--- START ---
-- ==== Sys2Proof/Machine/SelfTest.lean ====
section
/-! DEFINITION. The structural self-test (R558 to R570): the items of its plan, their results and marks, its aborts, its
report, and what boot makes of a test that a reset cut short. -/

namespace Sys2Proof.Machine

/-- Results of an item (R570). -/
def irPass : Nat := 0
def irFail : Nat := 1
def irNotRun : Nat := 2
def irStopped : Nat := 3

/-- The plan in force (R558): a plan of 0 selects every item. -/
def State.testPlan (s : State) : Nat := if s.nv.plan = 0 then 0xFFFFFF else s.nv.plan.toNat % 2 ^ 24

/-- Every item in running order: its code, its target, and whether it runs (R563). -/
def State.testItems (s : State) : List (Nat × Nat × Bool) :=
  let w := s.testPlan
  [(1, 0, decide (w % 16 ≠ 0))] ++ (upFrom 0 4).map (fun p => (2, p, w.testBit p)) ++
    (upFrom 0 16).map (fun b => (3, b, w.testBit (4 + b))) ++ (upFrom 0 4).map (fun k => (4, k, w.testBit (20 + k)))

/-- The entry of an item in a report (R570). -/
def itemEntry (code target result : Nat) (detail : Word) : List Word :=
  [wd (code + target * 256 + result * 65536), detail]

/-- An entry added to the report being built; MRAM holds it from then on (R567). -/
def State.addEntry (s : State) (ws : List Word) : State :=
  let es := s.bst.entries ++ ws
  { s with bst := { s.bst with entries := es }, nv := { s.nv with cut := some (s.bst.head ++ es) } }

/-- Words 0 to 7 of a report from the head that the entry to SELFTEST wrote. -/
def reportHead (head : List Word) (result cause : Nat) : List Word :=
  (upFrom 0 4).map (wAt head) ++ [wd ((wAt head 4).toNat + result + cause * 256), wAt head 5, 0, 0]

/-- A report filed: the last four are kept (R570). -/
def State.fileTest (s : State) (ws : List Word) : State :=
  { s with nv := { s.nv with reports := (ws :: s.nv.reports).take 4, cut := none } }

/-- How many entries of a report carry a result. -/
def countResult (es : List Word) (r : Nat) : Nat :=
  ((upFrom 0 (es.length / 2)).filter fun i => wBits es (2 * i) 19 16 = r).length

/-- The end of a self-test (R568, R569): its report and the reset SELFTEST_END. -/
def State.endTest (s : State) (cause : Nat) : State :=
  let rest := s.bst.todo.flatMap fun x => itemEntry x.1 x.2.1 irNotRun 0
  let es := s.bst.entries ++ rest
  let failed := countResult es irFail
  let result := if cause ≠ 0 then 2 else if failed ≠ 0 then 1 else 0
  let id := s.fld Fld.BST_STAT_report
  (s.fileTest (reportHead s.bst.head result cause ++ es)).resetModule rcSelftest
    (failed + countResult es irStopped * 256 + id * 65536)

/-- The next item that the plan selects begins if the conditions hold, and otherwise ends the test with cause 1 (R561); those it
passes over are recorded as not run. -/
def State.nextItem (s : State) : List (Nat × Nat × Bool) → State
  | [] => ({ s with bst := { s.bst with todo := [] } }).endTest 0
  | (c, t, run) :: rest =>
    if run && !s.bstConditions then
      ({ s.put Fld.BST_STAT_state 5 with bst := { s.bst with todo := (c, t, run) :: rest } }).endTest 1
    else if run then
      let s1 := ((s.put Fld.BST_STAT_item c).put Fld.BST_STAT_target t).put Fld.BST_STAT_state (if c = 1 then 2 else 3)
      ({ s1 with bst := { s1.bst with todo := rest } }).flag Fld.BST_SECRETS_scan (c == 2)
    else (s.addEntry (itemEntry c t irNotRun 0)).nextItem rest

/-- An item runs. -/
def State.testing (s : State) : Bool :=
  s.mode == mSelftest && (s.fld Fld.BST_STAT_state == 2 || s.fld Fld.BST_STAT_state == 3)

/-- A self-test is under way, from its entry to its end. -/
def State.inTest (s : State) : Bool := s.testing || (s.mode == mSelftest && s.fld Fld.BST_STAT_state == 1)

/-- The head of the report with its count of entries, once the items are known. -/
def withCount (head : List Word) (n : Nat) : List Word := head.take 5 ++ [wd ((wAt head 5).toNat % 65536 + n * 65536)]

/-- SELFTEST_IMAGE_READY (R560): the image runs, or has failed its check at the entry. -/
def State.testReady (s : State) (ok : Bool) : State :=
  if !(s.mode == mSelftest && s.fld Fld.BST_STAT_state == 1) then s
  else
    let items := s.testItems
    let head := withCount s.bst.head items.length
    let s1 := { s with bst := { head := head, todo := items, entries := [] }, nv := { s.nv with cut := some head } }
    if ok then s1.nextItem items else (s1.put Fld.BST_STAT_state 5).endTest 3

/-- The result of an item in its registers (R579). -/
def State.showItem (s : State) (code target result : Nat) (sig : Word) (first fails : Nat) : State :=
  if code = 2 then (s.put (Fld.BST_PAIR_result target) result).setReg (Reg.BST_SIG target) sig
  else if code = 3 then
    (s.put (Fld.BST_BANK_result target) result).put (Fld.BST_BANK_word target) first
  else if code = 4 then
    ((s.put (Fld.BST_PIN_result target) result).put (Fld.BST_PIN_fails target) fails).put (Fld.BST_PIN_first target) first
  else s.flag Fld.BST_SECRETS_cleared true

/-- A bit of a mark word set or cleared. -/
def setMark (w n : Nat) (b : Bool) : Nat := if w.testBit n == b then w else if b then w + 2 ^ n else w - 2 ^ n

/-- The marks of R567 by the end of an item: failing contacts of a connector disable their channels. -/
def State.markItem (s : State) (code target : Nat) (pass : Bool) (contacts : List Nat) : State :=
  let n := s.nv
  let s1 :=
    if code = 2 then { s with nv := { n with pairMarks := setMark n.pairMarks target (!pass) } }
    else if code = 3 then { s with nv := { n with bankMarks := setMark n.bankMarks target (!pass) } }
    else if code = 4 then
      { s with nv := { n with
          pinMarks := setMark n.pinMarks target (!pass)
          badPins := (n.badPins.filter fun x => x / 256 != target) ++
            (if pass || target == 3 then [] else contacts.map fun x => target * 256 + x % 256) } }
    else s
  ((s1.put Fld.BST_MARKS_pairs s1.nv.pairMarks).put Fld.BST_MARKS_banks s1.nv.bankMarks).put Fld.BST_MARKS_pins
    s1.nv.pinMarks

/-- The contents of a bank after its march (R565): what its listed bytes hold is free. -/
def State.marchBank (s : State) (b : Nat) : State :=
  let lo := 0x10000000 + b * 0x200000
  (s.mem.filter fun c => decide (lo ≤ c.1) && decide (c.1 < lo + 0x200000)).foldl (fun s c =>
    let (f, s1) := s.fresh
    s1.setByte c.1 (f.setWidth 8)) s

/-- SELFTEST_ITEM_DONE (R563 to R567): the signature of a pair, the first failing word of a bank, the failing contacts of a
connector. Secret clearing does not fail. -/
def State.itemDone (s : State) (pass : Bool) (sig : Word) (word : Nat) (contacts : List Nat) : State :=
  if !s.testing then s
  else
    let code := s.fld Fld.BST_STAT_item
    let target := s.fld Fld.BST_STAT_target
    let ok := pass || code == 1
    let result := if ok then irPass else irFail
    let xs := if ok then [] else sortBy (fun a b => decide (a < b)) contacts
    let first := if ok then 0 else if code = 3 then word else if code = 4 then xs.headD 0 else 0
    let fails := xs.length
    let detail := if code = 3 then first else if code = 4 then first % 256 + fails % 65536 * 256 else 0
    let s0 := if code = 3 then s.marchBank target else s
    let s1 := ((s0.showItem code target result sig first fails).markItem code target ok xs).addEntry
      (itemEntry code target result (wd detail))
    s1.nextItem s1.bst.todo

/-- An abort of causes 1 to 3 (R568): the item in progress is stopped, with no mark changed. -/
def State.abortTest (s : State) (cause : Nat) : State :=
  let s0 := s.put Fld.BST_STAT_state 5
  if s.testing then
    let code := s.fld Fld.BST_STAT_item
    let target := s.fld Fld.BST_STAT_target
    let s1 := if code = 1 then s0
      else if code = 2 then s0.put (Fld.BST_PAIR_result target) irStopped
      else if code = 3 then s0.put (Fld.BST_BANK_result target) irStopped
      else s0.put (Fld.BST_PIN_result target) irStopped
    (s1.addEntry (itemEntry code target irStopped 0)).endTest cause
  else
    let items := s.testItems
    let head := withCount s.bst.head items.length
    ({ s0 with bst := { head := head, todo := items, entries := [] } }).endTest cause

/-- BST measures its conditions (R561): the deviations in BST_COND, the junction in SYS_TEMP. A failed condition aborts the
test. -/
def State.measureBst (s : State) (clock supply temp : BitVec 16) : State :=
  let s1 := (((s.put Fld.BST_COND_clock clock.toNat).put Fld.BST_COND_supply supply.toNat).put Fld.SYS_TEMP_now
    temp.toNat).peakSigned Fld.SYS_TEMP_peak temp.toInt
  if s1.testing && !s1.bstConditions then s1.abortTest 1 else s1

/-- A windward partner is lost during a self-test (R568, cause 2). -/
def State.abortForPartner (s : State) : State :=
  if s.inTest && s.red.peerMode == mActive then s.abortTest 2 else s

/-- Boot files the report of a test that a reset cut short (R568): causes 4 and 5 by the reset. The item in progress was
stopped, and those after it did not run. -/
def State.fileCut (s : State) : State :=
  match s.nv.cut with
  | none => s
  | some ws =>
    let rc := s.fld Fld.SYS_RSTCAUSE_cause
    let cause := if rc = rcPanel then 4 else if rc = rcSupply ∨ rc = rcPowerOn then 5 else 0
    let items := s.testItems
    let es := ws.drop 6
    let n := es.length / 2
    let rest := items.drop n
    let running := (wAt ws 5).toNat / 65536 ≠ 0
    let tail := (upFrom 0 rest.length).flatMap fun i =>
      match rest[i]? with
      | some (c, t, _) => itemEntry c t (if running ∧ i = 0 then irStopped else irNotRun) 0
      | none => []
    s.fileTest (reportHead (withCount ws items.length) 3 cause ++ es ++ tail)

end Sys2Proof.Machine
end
--- END ---
| WHAT THE TASK REQUIRES |
Up to and including the line that contains "every item. -/", restate each line of the material above word for word, beginning with its first line.

| WRITTEN ANSWER |
-- ==== Sys2Proof/Machine/SelfTest.lean ====
section
/-! DEFINITION. The structural self-test (R558 to R570): the items of its plan, their results and marks, its aborts, its
report, and what boot makes of a test that a reset cut short. -/

namespace Sys2Proof.Machine

/-- Results of an item (R570). -/
def irPass : Nat := 0
def irFail : Nat := 1
def irNotRun : Nat := 2
def irStopped : Nat := 3

/-- The plan in force (R558): a plan of 0 selects every item. -/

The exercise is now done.